Oogamy is a form of anisogamy where the gametes differ in both size and form. 
In oogamy the large female gamete (also known as ovum) is immobile, while the small male gamete (also known as sperm) is mobile. Oogamy is a common form of anisogamy, with almost all animals and land plants being oogamous.

Occurrence 
Oogamy is found in most species that reproduce sexually, all higher species being oogamous.

Oogamy is found in all land plants, and in some red algae, brown algae and green algae. Oogamy is favored in plants because only one gamete has to travel through harsh environments outside the plant. Oogamy is also present in oomycetes.

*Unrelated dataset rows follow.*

-- ==== Sys2Proof/Laws/Registers.lean ====
section
/-! SUPPORT. The fields of the register words (R22 to R25), bit by bit. -/

namespace Sys2Proof.Machine

theorem Status.getLsbD_word (st : Status) (i : Nat) :
    st.word.getLsbD i = if i < 4 then st.lastErr.getLsbD i else if i = 4 then st.anyErr else false := by
  simp only [Status.word, BitVec.getLsbD_append, BitVec.getLsbD_ofBool, BitVec.getLsbD_zero]
  grind

theorem getLsbD_geometryWord (p : Params) (i : Nat) :
    (geometryWord p).getLsbD i
      = if i < 16 then (BitVec.ofNat 16 p.pages).getLsbD i else (BitVec.ofNat 16 p.columns).getLsbD (i - 16) := by
  simp only [geometryWord, BitVec.getLsbD_append]

theorem getLsbD_configWord (p : Params) (i : Nat) :
    (configWord p).getLsbD i
      = if i = 0 then decide (p.boundaryMode = .legacyInclusive)
        else if i = 1 then decide (p.hscrollSense = .backToFront) else false := by
  have h1 : boundaryModeBit p.boundaryMode = BitVec.ofBool (decide (p.boundaryMode = .legacyInclusive)) := by
    cases p.boundaryMode <;> rfl
  have h2 : hscrollSenseBit p.hscrollSense = BitVec.ofBool (decide (p.hscrollSense = .backToFront)) := by
    cases p.hscrollSense <;> rfl
  simp only [configWord, h1, h2, BitVec.getLsbD_append, BitVec.getLsbD_ofBool, BitVec.getLsbD_zero]
  grind

theorem getLsbD_translationWord (idx bit i : Nat) :
    (translationWord idx bit).getLsbD i
      = if i < 16 then (BitVec.ofNat 16 idx).getLsbD i
        else if i < 19 then (BitVec.ofNat 3 bit).getLsbD (i - 16) else false := by
  simp only [translationWord, BitVec.getLsbD_setWidth, BitVec.getLsbD_append]
  have := BitVec.getLsbD_of_ge (BitVec.ofNat 3 bit) (i - 16)
  grind

/-- The byte with one bit replaced (R91). -/
theorem getLsbD_penByte (b : Byte) (bit : Nat) (pen : Bool) (i : Nat) :
    (penByte b bit pen).getLsbD i = if i = bit ∧ i < 8 then pen else b.getLsbD i := by
  have hb := BitVec.getLsbD_of_ge b i
  have h1 : (1#8 <<< bit).getLsbD i = decide (i = bit ∧ i < 8) := by
    simp only [BitVec.getLsbD_shiftLeft, BitVec.getLsbD_one]
    grind
  have hff : (0xFF#8).getLsbD i = decide (i < 8) := by
    rw [show (0xFF#8) = BitVec.allOnes 8 from rfl, BitVec.getLsbD_allOnes]
  unfold penByte
  cases pen
  · simp only [Bool.false_eq_true, if_false, BitVec.getLsbD_and, BitVec.getLsbD_xor, h1, hff]
    grind
  · simp only [if_true, BitVec.getLsbD_or, h1]
    grind

end Sys2Proof.Machine
end

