theorem witness_UnassignedOpcodesAreIllegal :
    0x0A ≤ (0x0A#8).toNat ∧ 0x0A ≤ (0xFF#8).toNat ∧
    (∃ t, transact (.issue (packWord 0x0A 1 2 3 4)) grid = .next t ∧ FailedWith .illegal grid t) :=
  ⟨by decide, by decide, next_of (by decide +kernel)⟩

theorem witness_DecodeOfEncodeIsTheCommand :
    (Instr.hscroll (-32768)).wellFormed = true ∧ (Instr.vscroll 32767).wellFormed = true ∧
    (Instr.rotl 65535 65535 65535 7).wellFormed = true := by decide

theorem witness_EncodeOfDecodeIsTheWord : decode 0x0600000001000304 = .ok (.rotr 0 1 3 4) := by decide

/-- The first and the last byte of the link. -/
theorem witness_LinkCarriesTheWordMostSignificantByteFirst :
    (linkBytes 0x0102030405060708).getD 0 0 = 0x01 ∧ (linkBytes 0x0102030405060708).getD 7 0 = 0x08 := by decide

theorem witness_AssembledCommandsDecodeBack :
    assembleLine gallery "hscroll -32768 ; leftmost".toList = .ok (.command (.hscroll (-32768))) := by decide +kernel

theorem witness_FailedCommandsChangeOnlyStatus :
    ∃ t, transact (.issue 0x0600000001000300) grid = .next t ∧ t.status.lastErr ≠ 0 := next_of (by decide +kernel)

theorem witness_SuccessfulCommandsKeepAnyErr :
    ∃ t, transact (.issue 0x0600000001000301) grid = .next t ∧ ¬ ∃ e, FailedWith e grid t := by
  refine (next_of (p := fun t => t.status.lastErr = 0) (by decide +kernel)).imp fun t h => ⟨h.1, ?_⟩
  rintro ⟨e, he, -⟩
  rw [h.2] at he
  cases e <;> exact absurd he (by decide)

/-- Each error, and success at the edge of its check. -/
theorem witness_FirstErrorIsReported :
    (∃ t, transact (.issue 0x0A00000000000000) grid = .next t ∧ t.status.lastErr = 1) ∧
    (∃ t, transact (.issue 0x0200040000000001) grid = .next t ∧ t.status.lastErr = 2) ∧
    (∃ t, transact (.issue 0x020003000F000001) grid = .next t ∧ t.status.lastErr = 0) ∧
    (∃ t, transact (.issue 0x0200040007000001) legacyGrid = .next t ∧ t.status.lastErr = 0) ∧
    (∃ t, transact (.issue 0x0200040008000001) legacyGrid = .next t ∧ t.status.lastErr = 4) ∧
    (∃ t, transact (.issue 0x0200050000000001) legacyGrid = .next t ∧ t.status.lastErr = 2) ∧
    (∃ t, transact (.issue 0x0500080000000001) grid = .next t ∧ t.status.lastErr = 2) ∧
    (∃ t, transact (.issue 0x0600000000000201) grid = .next t ∧ t.status.lastErr = 3) ∧
    (∃ t, transact (.issue 0x0600060001000301) grid = .next t ∧ t.status.lastErr = 2) ∧
    ∃ t, transact (.issue 0x0600060001000201) grid = .next t ∧ t.status.lastErr = 0 :=
  ⟨next_of (by decide +kernel), next_of (by decide +kernel), next_of (by decide +kernel), next_of (by decide +kernel),
    next_of (by decide +kernel), next_of (by decide +kernel), next_of (by decide +kernel), next_of (by decide +kernel),
    next_of (by decide +kernel), next_of (by decide +kernel)⟩

/-- The last pixel, and the first coordinates outside. -/
theorem witness_StrictTranslation :
    Params.panel.boundaryMode = .strict ∧ (127 < Params.panel.columns ∧ 63 < 8 * Params.panel.pages) ∧
    128 ≥ Params.panel.columns ∧ 64 ≥ 8 * Params.panel.pages ∧
    translatePixel Params.panel 127 63 = .ok (1023, 0) ∧ translatePixel Params.panel 128 63 = .error .range ∧
    translatePixel Params.panel 127 64 = .error .range := by decide

/-- T-LEG-01 to T-LEG-06 and T-LEG-09: a value in each clause. -/
theorem witness_LegacyTranslation :
    (chip 8 128 .legacyInclusive).boundaryMode = .legacyInclusive ∧ (chip 8 128 .legacyInclusive).legal ∧
    translatePixel (chip 8 128 .legacyInclusive) 129 0 = .error .range ∧
    translatePixel (chip 8 128 .legacyInclusive) 0 65 = .error .range ∧
    translatePixel (chip 8 128 .legacyInclusive) 128 56 = .error .index ∧
    translatePixel (chip 8 128 .legacyInclusive) 0 64 = .error .index ∧
    translatePixel (chip 8 128 .legacyInclusive) 128 64 = .error .index ∧
    translatePixel (chip 8 128 .legacyInclusive) 128 55 = .ok (896, 0) ∧
    translatePixel (chip 8 128 .legacyInclusive) 127 63 = .ok (1023, 0) := by decide
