-- ==== Sys2Proof/Machine/RegMap.lean ====
section
/-! DEFINITION. The register map: where every register and every field lies (spec/15_register_map.md R604, R605 and the
register tables of the block chapters). 204 register families, 15,405 registers (R626). -/

namespace Sys2Proof.Machine

/-- A field of a register: the register's byte address, its lowest bit, its width (R9, R604). -/
structure FRef where
  addr : Nat
  lsb : Nat
  width : Nat
  deriving DecidableEq, Repr

/-- CRT_FE (R67). -/
def CRT_FE (c : Nat) : Nat := 0x10010 + 0x1000 * c
def CRT_FE_fe_mode (c : Nat) : FRef := ⟨CRT_FE c, 0, 1⟩

/-- CRT_BIAS_TRK (R68). -/
def CRT_BIAS_TRK (c : Nat) : Nat := 0x10014 + 0x1000 * c
def CRT_BIAS_TRK_trk_en (c : Nat) : FRef := ⟨CRT_BIAS_TRK c, 24, 1⟩
def CRT_BIAS_TRK_trk_src (c : Nat) : FRef := ⟨CRT_BIAS_TRK c, 16, 5⟩
def CRT_BIAS_TRK_trk_coeff (c : Nat) : FRef := ⟨CRT_BIAS_TRK c, 0, 16⟩

/-- CRT_BIAS_TREF (R69). -/
def CRT_BIAS_TREF (c : Nat) : Nat := 0x10018 + 0x1000 * c
def CRT_BIAS_TREF_tref (c : Nat) : FRef := ⟨CRT_BIAS_TREF c, 0, 16⟩

/-- CRT_FE_STAT (R70). -/
def CRT_FE_STAT (c : Nat) : Nat := 0x1001c + 0x1000 * c
def CRT_FE_STAT_trk_offset (c : Nat) : FRef := ⟨CRT_FE_STAT c, 8, 8⟩
def CRT_FE_STAT_trk_hold (c : Nat) : FRef := ⟨CRT_FE_STAT c, 2, 1⟩
def CRT_FE_STAT_settling (c : Nat) : FRef := ⟨CRT_FE_STAT c, 1, 1⟩
def CRT_FE_STAT_quiet (c : Nat) : FRef := ⟨CRT_FE_STAT c, 0, 1⟩

/-- CRT_TONE_CAP (R71). -/
def CRT_TONE_CAP (c : Nat) : Nat := 0x10020 + 0x1000 * c
def CRT_TONE_CAP_cap_max (c : Nat) : FRef := ⟨CRT_TONE_CAP c, 16, 12⟩
def CRT_TONE_CAP_cap_min (c : Nat) : FRef := ⟨CRT_TONE_CAP c, 0, 12⟩

/-- CRT_TONE_CTL (R72). -/
def CRT_TONE_CTL (c : Nat) : Nat := 0x10024 + 0x1000 * c
def CRT_TONE_CTL_g_max (c : Nat) : FRef := ⟨CRT_TONE_CTL c, 8, 8⟩
def CRT_TONE_CTL_done (c : Nat) : FRef := ⟨CRT_TONE_CTL c, 2, 1⟩
def CRT_TONE_CTL_busy (c : Nat) : FRef := ⟨CRT_TONE_CTL c, 1, 1⟩
def CRT_TONE_CTL_start (c : Nat) : FRef := ⟨CRT_TONE_CTL c, 0, 1⟩

/-- CHN_FE_CFG (R73). -/
def CHN_FE_CFG (c : Nat) (k : Nat) : Nat := 0x10400 + 0x1000 * c + 0x40 * k
def CHN_FE_CFG_fe_en (c : Nat) (k : Nat) : FRef := ⟨CHN_FE_CFG c k, 0, 1⟩

/-- CHN_THR (R74). -/
def CHN_THR (c : Nat) (k : Nat) : Nat := 0x10404 + 0x1000 * c + 0x40 * k
def CHN_THR_thr_eff (c : Nat) (k : Nat) : FRef := ⟨CHN_THR c k, 16, 8⟩
def CHN_THR_thr (c : Nat) (k : Nat) : FRef := ⟨CHN_THR c k, 0, 8⟩

/-- CHN_BIAS (R75). -/
def CHN_BIAS (c : Nat) (k : Nat) : Nat := 0x10408 + 0x1000 * c + 0x40 * k
def CHN_BIAS_clamped (c : Nat) (k : Nat) : FRef := ⟨CHN_BIAS c k, 24, 1⟩
def CHN_BIAS_trim_eff (c : Nat) (k : Nat) : FRef := ⟨CHN_BIAS c k, 16, 8⟩
def CHN_BIAS_trim (c : Nat) (k : Nat) : FRef := ⟨CHN_BIAS c k, 0, 8⟩

/-- CHN_AMB (R76). -/
def CHN_AMB (c : Nat) (k : Nat) : Nat := 0x1040c + 0x1000 * c + 0x40 * k
def CHN_AMB_valid (c : Nat) (k : Nat) : FRef := ⟨CHN_AMB c k, 31, 1⟩
def CHN_AMB_under (c : Nat) (k : Nat) : FRef := ⟨CHN_AMB c k, 29, 1⟩
def CHN_AMB_over (c : Nat) (k : Nat) : FRef := ⟨CHN_AMB c k, 28, 1⟩
def CHN_AMB_amb (c : Nat) (k : Nat) : FRef := ⟨CHN_AMB c k, 0, 20⟩

/-- CHN_FE_STAT (R77). -/
def CHN_FE_STAT (c : Nat) (k : Nat) : Nat := 0x10410 + 0x1000 * c + 0x40 * k
def CHN_FE_STAT_blank_held (c : Nat) (k : Nat) : FRef := ⟨CHN_FE_STAT c k, 16, 8⟩
def CHN_FE_STAT_ar_count (c : Nat) (k : Nat) : FRef := ⟨CHN_FE_STAT c k, 3, 5⟩
def CHN_FE_STAT_ar_range (c : Nat) (k : Nat) : FRef := ⟨CHN_FE_STAT c k, 0, 2⟩

/-- CHN_TONE (R78). -/
def CHN_TONE (c : Nat) (k : Nat) : Nat := 0x10414 + 0x1000 * c + 0x40 * k
def CHN_TONE_valid (c : Nat) (k : Nat) : FRef := ⟨CHN_TONE c k, 31, 1⟩
def CHN_TONE_verdict (c : Nat) (k : Nat) : FRef := ⟨CHN_TONE c k, 20, 2⟩
def CHN_TONE_cond (c : Nat) (k : Nat) : FRef := ⟨CHN_TONE c k, 12, 8⟩
def CHN_TONE_cap (c : Nat) (k : Nat) : FRef := ⟨CHN_TONE c k, 0, 12⟩

/-- CRT_TDC_CFG (R114). -/
def CRT_TDC_CFG (c : Nat) : Nat := 0x10040 + 0x1000 * c
def CRT_TDC_CFG_emon_tmo (c : Nat) : FRef := ⟨CRT_TDC_CFG c, 24, 8⟩
def CRT_TDC_CFG_cal_avg (c : Nat) : FRef := ⟨CRT_TDC_CFG c, 16, 3⟩
def CRT_TDC_CFG_cd_batch (c : Nat) : FRef := ⟨CRT_TDC_CFG c, 8, 5⟩
def CRT_TDC_CFG_cd_src (c : Nat) : FRef := ⟨CRT_TDC_CFG c, 4, 1⟩
def CRT_TDC_CFG_pre_max (c : Nat) : FRef := ⟨CRT_TDC_CFG c, 0, 4⟩

/-- CRT_EVF_STAT (R115). -/
def CRT_EVF_STAT (c : Nat) : Nat := 0x10044 + 0x1000 * c
def CRT_EVF_STAT_drop_ct (c : Nat) : FRef := ⟨CRT_EVF_STAT c, 16, 16⟩
def CRT_EVF_STAT_hwm (c : Nat) : FRef := ⟨CRT_EVF_STAT c, 0, 9⟩

/-- CRT_SPR_CFG (R116). -/
def CRT_SPR_CFG (c : Nat) : Nat := 0x10048 + 0x1000 * c
def CRT_SPR_CFG_ccal_s (c : Nat) : FRef := ⟨CRT_SPR_CFG c, 24, 8⟩
def CRT_SPR_CFG_slack (c : Nat) : FRef := ⟨CRT_SPR_CFG c, 16, 4⟩
def CRT_SPR_CFG_tol (c : Nat) : FRef := ⟨CRT_SPR_CFG c, 8, 8⟩
def CRT_SPR_CFG_ccal_en (c : Nat) : FRef := ⟨CRT_SPR_CFG c, 1, 1⟩
def CRT_SPR_CFG_shadow_en (c : Nat) : FRef := ⟨CRT_SPR_CFG c, 0, 1⟩

/-- CRT_SPR_STAT (R117). -/
def CRT_SPR_STAT (c : Nat) : Nat := 0x1004c + 0x1000 * c
def CRT_SPR_STAT_mm_ct (c : Nat) : FRef := ⟨CRT_SPR_STAT c, 24, 8⟩
def CRT_SPR_STAT_target (c : Nat) : FRef := ⟨CRT_SPR_STAT c, 16, 4⟩
def CRT_SPR_STAT_ccal_next (c : Nat) : FRef := ⟨CRT_SPR_STAT c, 12, 4⟩
def CRT_SPR_STAT_role (c : Nat) : FRef := ⟨CRT_SPR_STAT c, 0, 3⟩

/-- CRT_SPR_CTL (R118). -/
def CRT_SPR_CTL (c : Nat) : Nat := 0x10050 + 0x1000 * c
def CRT_SPR_CTL_clr_suspect (c : Nat) : FRef := ⟨CRT_SPR_CTL c, 0, 1⟩

/-- TDC_CAL (R119). -/
def TDC_CAL (c : Nat) (s : Nat) : Nat := 0x10100 + 0x1000 * c + 0x20 * s
def TDC_CAL_ins_est (c : Nat) (s : Nat) : FRef := ⟨TDC_CAL c s, 16, 16⟩
def TDC_CAL_p_est (c : Nat) (s : Nat) : FRef := ⟨TDC_CAL c s, 0, 16⟩

/-- TDC_CAL_STAT (R120). -/
def TDC_CAL_STAT (c : Nat) (s : Nat) : Nat := 0x10104 + 0x1000 * c + 0x20 * s
def TDC_CAL_STAT_skip_ct (c : Nat) (s : Nat) : FRef := ⟨TDC_CAL_STAT c s, 16, 16⟩
def TDC_CAL_STAT_rej_ct (c : Nat) (s : Nat) : FRef := ⟨TDC_CAL_STAT c s, 8, 8⟩
def TDC_CAL_STAT_bad_run (c : Nat) (s : Nat) : FRef := ⟨TDC_CAL_STAT c s, 0, 4⟩

/-- TDC_QCAL (R121). -/
def TDC_QCAL (c : Nat) (s : Nat) : Nat := 0x10108 + 0x1000 * c + 0x20 * s
def TDC_QCAL_q_gain (c : Nat) (s : Nat) : FRef := ⟨TDC_QCAL c s, 16, 16⟩
def TDC_QCAL_q_off (c : Nat) (s : Nat) : FRef := ⟨TDC_QCAL c s, 0, 16⟩

/-- TDC_EV_STAT (R122). -/
def TDC_EV_STAT (c : Nat) (s : Nat) : Nat := 0x1010c + 0x1000 * c + 0x20 * s
def TDC_EV_STAT_coarse_ovf (c : Nat) (s : Nat) : FRef := ⟨TDC_EV_STAT c s, 24, 8⟩
def TDC_EV_STAT_early_drop (c : Nat) (s : Nat) : FRef := ⟨TDC_EV_STAT c s, 16, 8⟩
def TDC_EV_STAT_excess (c : Nat) (s : Nat) : FRef := ⟨TDC_EV_STAT c s, 8, 8⟩
def TDC_EV_STAT_dt_merged (c : Nat) (s : Nat) : FRef := ⟨TDC_EV_STAT c s, 0, 8⟩

/-- TDC_STATE (R123). -/
def TDC_STATE (c : Nat) (s : Nat) : Nat := 0x10110 + 0x1000 * c + 0x20 * s
def TDC_STATE_tb_cd_fail (c : Nat) (s : Nat) : FRef := ⟨TDC_STATE c s, 17, 1⟩
def TDC_STATE_tb_cal_fail (c : Nat) (s : Nat) : FRef := ⟨TDC_STATE c s, 16, 1⟩
def TDC_STATE_chan (c : Nat) (s : Nat) : FRef := ⟨TDC_STATE c s, 8, 4⟩
def TDC_STATE_role (c : Nat) (s : Nat) : FRef := ⟨TDC_STATE c s, 0, 3⟩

Almost all animals are oogamous. There are exceptions, such as the opiliones that have immobile sperm.

Etymology 
The term oogamy was first used in the year 1888.

Evolution 

It is generally accepted that isogamy is the ancestral state and that oogamy evolves from isogamy through anisogamy. However, transitions do exist between anisogamy and oogamy.

When oogamy has evolved, males and females typically differ in many aspects. According to David B. Dusenbery internal fertilization probably originated from oogamy. But one study in 2014 on Colemanosphaera said that oogamy in Volvox may have evolved before the transition from external to internal fertilization.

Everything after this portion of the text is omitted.